以前は都道府県ごとに許可が必要でしたが、法改正で取り扱いが整理されました。複数拠点を考えるなら、主たる営業所をどこにするかから相談すると話が早いです。
確定申告・帳簿管理と税務の関係
古物商として得た利益は事業所得などとして確定申告が必要で、古物台帳とは別に帳簿・領収書の管理が要ります。

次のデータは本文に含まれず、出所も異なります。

-- ==== Sys2Proof/Machine/Modes.lean ====
section
/-! DEFINITION. The raster (06_modes_timing_bench.md): the line grid, the latch instant, the frame tick, mode changes and
Bench; with what every block does at these boundaries. -/

namespace Sys2Proof.Machine

/-! ### The Bench bitmap (R209 to R213) -/

/-- FIRST_ROW of a bitmap (R209). -/
def bmpFirst (b : Bytes) : Nat := u8 b 5
/-- ROWS of a bitmap (R209). -/
def bmpRows (b : Bytes) : Nat := u8 b 6
/-- CURRENT of a bitmap (R209). -/
def bmpCurrent (b : Bytes) : Nat := u8 b 7

/-- Tile rows of the strip; none without a valid bitmap. -/
def stripRows (s : State) : List Nat := s.tim.bitmap.elim [] fun b => List.range' (bmpFirst b) (bmpRows b)

/-- The palette index at lenslet u of the runs that start at a word (R211). -/
def runIndex (d : Bytes) : Nat → Nat → Nat → Nat
  | 0, _, _ => 0
  | fuel + 1, o, u =>
    let w := leAt d o 2
    if u < bits w 11 0 + 1 then bits w 15 13 else runIndex d fuel (o + 2) (u - (bits w 11 0 + 1))

/-- Palette index of lenslet column u in strip row b (R210, R211). -/
def bmpIndex (b : Bytes) (row u : Nat) : Nat :=
  let d := b.drop 32
  if u8 b 4 = 0 then leAt d (1152 * row + 3 * u / 8) 2 / 2 ^ (3 * u % 8) % 8 else runIndex d 3072 (leAt d (4 * row) 4) u

/-- The composed value of Bench at lenslet (u, v): 273 times the palette fields, channel 0 red (R213). -/
def bmpValue (b : Bytes) (u v ch : Nat) : Nat :=
  let w := leAt b (8 + 2 * bmpIndex b (v - 144 * bmpFirst b) u) 2
  273 * (if ch = 0 then bits w 11 8 else if ch = 1 then bits w 7 4 else bits w 3 0)

/-- The Bench code of a panel pixel (R213). -/
def bmpCode (s : State) (b : Bytes) (band seq x y ch : Nat) : Nat := benchCode s band seq x y ch (bmpValue b (x / 10) (y / 10) ch)

/-! ### Lines (R191, R197, R198) -/

/-- The line after the one in progress, none at the end of the frame. -/
def nextLine (s : State) : Option (Nat × Nat) :=
  if s.tim.line < 1499 then some (s.tim.sub, s.tim.line + 1)
  else if s.tim.sub + 1 < subframes s.tim.mode then some (s.tim.sub + 1, 0) else none

/-- The line event is the next one of the grid. -/
def lineDue (s : State) (sub line : Nat) : Bool :=
  s.tim.rasterRun && !s.tim.starting &&
    (if s.tim.lineRaised then nextLine s == some (sub, line) else (s.tim.sub, s.tim.line) == (sub, line))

古物台帳は防犯目的、会計帳簿は税務目的。役割が違うので両方そろえます。私は仕入記録を最初から両方に使える形で残すよう勧めています。
行政書士への代行依頼とよくある質問
行政書士に代行を頼むと手間は省けますが、手数料19,000円とは別に報酬がかかります。自分で出すか頼むかは、書類集めにかけられる時間で決めるのが現実的です。

代行費用の相場とメリット・デメリット
正直に言うと、個人で品目もシンプルなら自力で十分取れます。代行が効くのは法人や役員が多いケース、賃貸の権限関係が複雑なケースです。
メリットは書類の不備による差し戻しを避けられること。デメリットは費用が上乗せされること。役員の多い法人ほど、頼む価値は大きくなります。
メルカリで仕入れた品の転売も許可が必要か
メルカリやヤフオクで仕入れた中古品を、利益目的で反復して売るなら古物商許可が必要です。

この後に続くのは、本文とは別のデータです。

-- ==== Sys2Proof/Machine/Request.lean ====
section
/-! DEFINITION. How Walec takes, checks, executes and answers service requests (15_walec_services.md R491 to R494, R497, R502,
R505 to R507; 14 R456, R462, R466). -/

namespace Sys2Proof.Machine

/-! ### Channels (R491, R502, R506, R508) -/

/-- A channel without the message that an Ethernet session carries. -/
def chanKey : Channel → Channel
  | .eth k _ => .eth k []
  | c => c

/-- Class and certificate digest of bind slot k; class 0 when it is unbound (R506). -/
def bindOf (s : State) (k : Nat) : Nat × Bytes := Tbl.get s.eth.binds (0, []) k

/-- ETH port and bind slot of a channel's session (R506). -/
def chanBind (s : State) : Channel → Nat × Nat
  | .eth k _ => Tbl.get s.eth.sessions (0, 0) k
  | _ => (0, 0)

/-- The class of a channel (R502 to R504, R506). -/
def chanClass (s : State) : Channel → Nat
  | .drawer p n => (drawerOf s p n).cls
  | .queue q => (queueOf s q).cls
  | .eth k m => (bindOf s (chanBind s (.eth k m)).2).1

/-- The port of a channel; none for an Ethernet session. -/
def chanPort (s : State) : Channel → Option Port
  | .drawer p _ => some p
  | .queue q => some (queueOf s q).port
  | .eth _ _ => none

/-- The origin of a request (R508). -/
def reqOrigin (r : Request) : Origin := match r.ch with
  | .drawer p n => { kind := 0, id := 32768 * p.num + n, cls := r.cls }
  | .queue q => { kind := 1, id := q, cls := r.cls }
  | .eth _ _ => { kind := 2, id := 32768 * r.bind.1 + r.bind.2, cls := r.cls }

/-! ### Messages (R456) -/

/-- A request message as its header gives it. -/
structure Message where
  service : Nat
  verb : Nat
  tagGen : Nat
  len : Nat
  /-- The reserved header field is 0. -/
  clear : Bool
  body : Bytes
  deriving DecidableEq, Repr

/-- The message in bytes (R456). -/
def messageOf (b : Bytes) : Message :=
  { service := leAt b 0 2, verb := leAt b 2 2, tagGen := leAt b 4 2, len := leAt b 6 2, clear := zeroAt b 8 8, body := padTo (leAt b 6 2) (b.drop 16) }

/-- The message of R456 in the bytes that a session sends: a 4-byte length, then the message (R506). DEDUCED (log 108): one whose
length does not agree with its header is malformed. -/
def ethMessage (b : Bytes) : Message :=
  let m := messageOf (b.drop 4)
  { m with clear := m.clear && leAt b 0 4 = 16 + m.len && b.length = 20 + m.len }

/-- The request of a message on a channel. -/
def requestOf (s : State) (ch : Channel) (m : Message) : Request :=
  { ch := chanKey ch, service := m.service, verb := m.verb, tagGen := m.tagGen, body := m.body, cls := chanClass s ch, port := chanPort s ch
    bind := chanBind s ch }

/-! ### Verbs (R492, R495) -/

/-- What an execution brings from outside: the object in host memory, and whether the stores of a power-down succeed (log 6). -/
structure Outside where
  obj : Bytes := []
  /-- Halves of the geometry store whose copy does not match when it is read back (R56). -/
  badCopies : List Nat := []
  storesOk : Bool := true

/-- The answer of a verb: status, response body and the state after. -/
abbrev Reply := Status × Bytes × State

/-- One verb of the catalogue (R495): its LENGTH, the classes of R502 that may send it, whether it changes state (R512), whether
Bench refuses it before its own checks (R212, R214, R640), and its own checks and effect. -/
structure Verb where
  len : Nat
  rights : Request → State → Bool
  changes : Request → Bool := fun _ => true
  bench : Bool := false
  run : Outside → Request → State → Reply

/-- The classes that a row of R502 allows. -/
def classes (l : List Nat) (r : Request) (_ : State) : Bool := l.contains r.cls

/-- A refusal: nothing changes. -/
def refuse (c : Status) (s : State) : Reply := (c, [], s)

/-- The first status that applies refuses; otherwise the effect (R492). -/
def checked (l : List (Bool × Status)) (go s : State) (body : Bytes := []) : Reply :=
  match firstStatus l with
  | .ok => (.ok, body, go)
  | c => refuse c s

/-! ### The general checks (R462, R492, R502, R512) -/

/-- Requests that a planned power-down, RECOVERY or Bench refuses (R214, R459, R498). -/
def notReadyNow (v : Verb) (r : Request) (s : State) : Bool :=
  let status := r.service = 0x01 && r.verb = 0x01
  (s.hif.powerDown && !status) || (s.bot.mode == .recovery && !(status || r.service = 0x10)) || (v.bench && s.tim.bench != .off)

/-- The log still takes this request: fewer than 64,512 unarchived entries (R512). -/
def logTakes (v : Verb) (r : Request) (s : State) : Bool := !v.changes r || unarchived s < 64512

/-- Checks 1 to 5 of R492, then R512; `v` is the catalogue's verb. -/
def generalStatus (v : Option Verb) (m : Message) (r : Request) (s : State) : Status :=
  match v with
  | none => .unknown
  | some v => firstStatus [
      (m.len ≠ v.len || 944 < m.len || !m.clear, .format),
      (r.cls = 0 || !v.rights r s, .rights),
      (match r.port with
        | some p => !holds s p r.cls
        | none => exclusive r.cls, .lease),
      (notReadyNow v r s, .notReady),
      (!logTakes v r s, .busy)]

/-! ### Refusals in the Bureau (R507, R511) -/

/-- DETAIL of a REFUSED entry. -/
def refusedDetail (service verb count : Nat) : Nat := service % 65536 + verb % 65536 * 65536 + count * 2 ^ 32

/-- A refusal with ST_RIGHTS or ST_LEASE: the first of the channel in the second is written at once, later ones are counted. -/
def noteRefusal (r : Request) (c : Status) (s : State) : State :=
  if c != .rights && c != .lease then s
  else match s.bureau.refusals.find? (·.ch == r.ch) with
    | none =>
      let t := log (reqOrigin r) c.code 0x0002 (refusedDetail r.service r.verb 1) s
      { t with bureau := { t.bureau with refusals := t.bureau.refusals ++ [{ ch := r.ch, origin := reqOrigin r, count := 0, service := r.service, verb := r.verb, status := c.code }] } }
    | some _ =>
      { s with bureau := { s.bureau with refusals := s.bureau.refusals.map fun x =>
          if x.ch == r.ch then { x with count := x.count + 1, service := r.service, verb := r.verb, status := c.code } else x } }

/-! ### Answers (R456, R458, R466, R506) -/

/-- Write the response over the request that a queue entry names (R466). -/
def writeMessage (c : Queue) (e : Bytes) (resp : Bytes) (s : State) : State :=
  let a := leAt e 8 8
  if u8 e 1 = 1 then hostSend c.port a resp s else memWrite 7 a resp s

/-- The answer of a SERVICE queue's first entry: the response, then the COMPLETION record (R466). -/
def answerQueue (q tagGen : Nat) (c : Status) (body : Bytes) (s : State) : State :=
  let x := queueOf s q
  match x.fetched with
  | [] => s
  | f :: rest =>
    let resp := (responseHeader c.code false false tagGen body.length ++ body).take (leAt f.bytes 16 4)
    let t := writeMessage x f.bytes resp (setQueue q { x with fetched := rest } s)
    complete q f.slot f.gen 0 (completionBody c.code resp.length (leAt f.bytes 24 8)) f.reserved t

/-- Answer a request on its channel with the response of R456; on a session its length comes first (R506). -/
def answer (r : Request) (c : Status) (body : Bytes) (s : State) : State :=
  match r.ch with
  | .drawer _ _ => { s with walec := { s.walec with answers := s.walec.answers ++ [{ ch := r.ch, tagGen := r.tagGen, status := c.code, body }] } }
  | .queue q => answerQueue q r.tagGen c body s
  | .eth k _ =>
    if Tbl.find? k s.eth.sessions = some r.bind then
      send (.ethReply k (leBytes 4 (16 + body.length) ++ responseHeader c.code false false r.tagGen body.length ++ body)) s
    else s

/-- While a mismatch of R194 or R294 is reported, DEVICE verbs return ST_MISMATCH in place of ST_OK (R497). -/
def shownStatus (r : Request) (c : Status) (s : State) : Status :=
  if r.service = 0x01 && c == .ok && (s.tim.configMismatch || s.geom.panelMismatch) then .mismatch else c

/-- An image switch stops Walec after its answer (R641). -/
def afterAnswer (r : Request) (c : Status) (s : State) : State :=
  if r.service = 0x10 && r.verb = 0x02 && c == .ok then
    let t := match r.ch, s.walec.answers.getLast? with
      | .drawer p n, some a => deliver p n a { s with walec := { s.walec with answers := s.walec.answers.dropLast } }
      | _, _ => s
    stopWalec 1 t
  else s

/-- The reply of a verb is sent (R456, R497, R507). -/
def finish (r : Request) (x : Reply) : State :=
  let c := shownStatus r x.1 x.2.2
  afterAnswer r x.1 (answer r c x.2.1 (noteRefusal r x.1 x.2.2))

/-! ### Running a request (R491, R506) -/

/-- The numbers of verbs of the services 1 to 16; verbs are numbered from 1 (R495). -/
def verbCounts : List Nat := [9, 5, 3, 2, 2, 2, 4, 4, 5, 3, 3, 3, 5, 5, 4, 3]

/-- SERVICE and VERB are in the catalogue (R495). -/
def known (service verb : Nat) : Bool := 1 ≤ service && 1 ≤ verb && verb ≤ verbCounts.getD (service - 1) 0

/-- The general checks, then the verb. -/
def runVerb (v : Verb) (x : Outside) (m : Message) (r : Request) (s : State) : State :=
  match generalStatus (some v) m r s with
  | .ok => finish r (v.run x r s)
  | c => finish r (c, [], s)

/-- The oldest request that Walec has taken runs, if it is the channel's and names this verb (R491); after a planned power-down or a
Bench entry since then it is refused like any other (R492, R498). -/
def serveTaken (service verb : Nat) (v : Verb) (x : Outside) (ch : Channel) (s : State) : State :=
  match s.walec.taken with
  | [] => s
  | r :: rest =>
    let t := { s with walec := { s.walec with taken := rest } }
    if r.ch == ch && r.service = service && r.verb = verb && s.hif.walec == .running then
      finish r (if notReadyNow v r t then refuse .notReady t else v.run x r t)
    else s

/-- A message arrives on an open session (R506): a second request before the response closes the session; a request that finds
earlier ones taken waits for its turn (R491). -/
def serveEth (service verb : Nat) (v : Verb) (x : Outside) (k : Nat) (msg : Bytes) (s : State) : State :=
  let m := ethMessage msg
  let r := requestOf s (.eth k msg) m
  if !((Tbl.find? k s.eth.sessions).isSome && s.hif.walec == .running) then s
  else if !(m.service = service && m.verb = verb) && known m.service m.verb then s
  else if s.walec.taken.any (·.ch == .eth k []) then { s with eth := { s.eth with sessions := Tbl.erase k s.eth.sessions } }
  else if !known m.service m.verb then finish r (.unknown, [], s)
  else if s.walec.taken.isEmpty then runVerb v x m r s
  else match generalStatus (some v) m r s with
    | .ok => { s with walec := { s.walec with taken := s.walec.taken ++ [r] } }
    | c => finish r (c, [], s)

/-- The row of one verb. A drawer's or a queue's request was checked when Walec took it (R462), and runs when it is the oldest
one taken (R491). An Ethernet session brings its message with it; without a message its waiting request runs (R506). -/
def serve (service verb : Nat) (v : Verb) (x : Outside) (ch : Channel) (s : State) : State :=
  match ch with
  | .eth k (b :: msg) => serveEth service verb v x k (b :: msg) s
  | _ => serveTaken service verb v x ch s

/-! ### Parameters (R496) -/

/-- A PUT. -/
def runPut (_ : Outside) (r : Request) (s : State) : Reply :=
  if !zeroAt r.body 4 4 then refuse .format s
  else
    let x := putParam r.service r.verb (leAt r.body 0 2) (leAt r.body 2 2) (leAt r.body 8 16) (reqOrigin r) s
    (x.1, [], x.2)

/-- A GET. -/
def runGet (_ : Outside) (r : Request) (s : State) : Reply :=
  let x := getParam s r.service (leAt r.body 0 2) (leAt r.body 2 2)
  (x.1, x.2, s)

/-- Every class may read (R502). -/
def everyone : Request → State → Bool := classes [1, 2, 3, 4, 5, 6]

/-- A PUT verb for some classes. -/
def putVerb (l : List Nat) : Verb := { len := 24, rights := classes l, run := runPut }

/-- A GET verb. -/
def getVerb : Verb := { len := 4, rights := everyone, changes := fun _ => false, run := runGet }

/-! ### Object references (R494) -/

/-- The bytes that an object reference names, and the VERSION it asks for. A controller that does not run cannot be read
(log 25). -/
def objectOf (x : Outside) (r : Request) (b : Bytes) (s : State) : Status × Bytes × Nat :=
  let n := leAt b 4 4
  let a := leAt b 8 8
  let v := leAt b 16 4
  if 2 < u8 b 0 || !zeroAt b 1 3 || !zeroAt b 20 4 || (u8 b 0 = 1 && r.port.isNone) then (.format, [], v)
  else if u8 b 0 = 0 then
    (if !extentOk s 7 a n false then (.range, [], v)
     else if s.dmc.mode != .running then (.notReady, [], v)
     else if poisoned s a n then (.fault, [], v) else (.ok, load s a n, v))
  else if u8 b 0 = 1 then (if r.port.all (portOpen s) then (.ok, padTo n x.obj, v) else (.fault, [], v))
  else match s.bot.calIndex.bind fun i => i.entries[a]? with
    | none => (.range, [], v)
    | some e => match Tbl.find? e.lba s.bot.files with
      | none => (.fault, [], v)
      | some f => (if s.bot.emmcReady then .ok else .fault, f.take n, v)

/-- A refusal by the object: a poisoned read is recorded (R416, R494). -/
def refuseObject (b : Bytes) (c : Status) (s : State) : Reply :=
  refuse c (if c == .fault && u8 b 0 = 0 then noteMarks 7 (linesOf (leAt b 8 8) (leAt b 4 4)) s else s)

/-- A verb on an object that carries no VERSION of its own: a VERSION asked for differs (R494). -/
def plainObject (x : Outside) (r : Request) (b : Bytes) (s : State) : Status × Bytes :=
  match objectOf x r b s with
  | (.ok, f, v) => if v = 0 then (.ok, f) else (.mismatch, [])
  | (c, _, _) => (c, [])

end Sys2Proof.Machine
end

仕入れ先がフリマアプリでも判断は変わりません。自分の不用品を売るだけなら不要、転売目的なら必要、という線引きです。
古物市場への参加と古物市場主許可の違い
業者間で古物を売買する古物市場に参加するには古物商許可が必要ですが、その市場を自分で開設・運営するには別の「古物市場主許可」が必要です。
参加する側と、場を開く側で許可が分かれる。市場に出入りして仕入れたいだけなら、古物商許可で足ります。
よくある質問
最後に一言。古物商許可は、書類さえ正しくそろえば個人でも問題なく取れます。今日できる最初の一歩は、管轄警察署の防犯係に電話して必要書類リストをもらうこと。それだけで一気に前に進みます。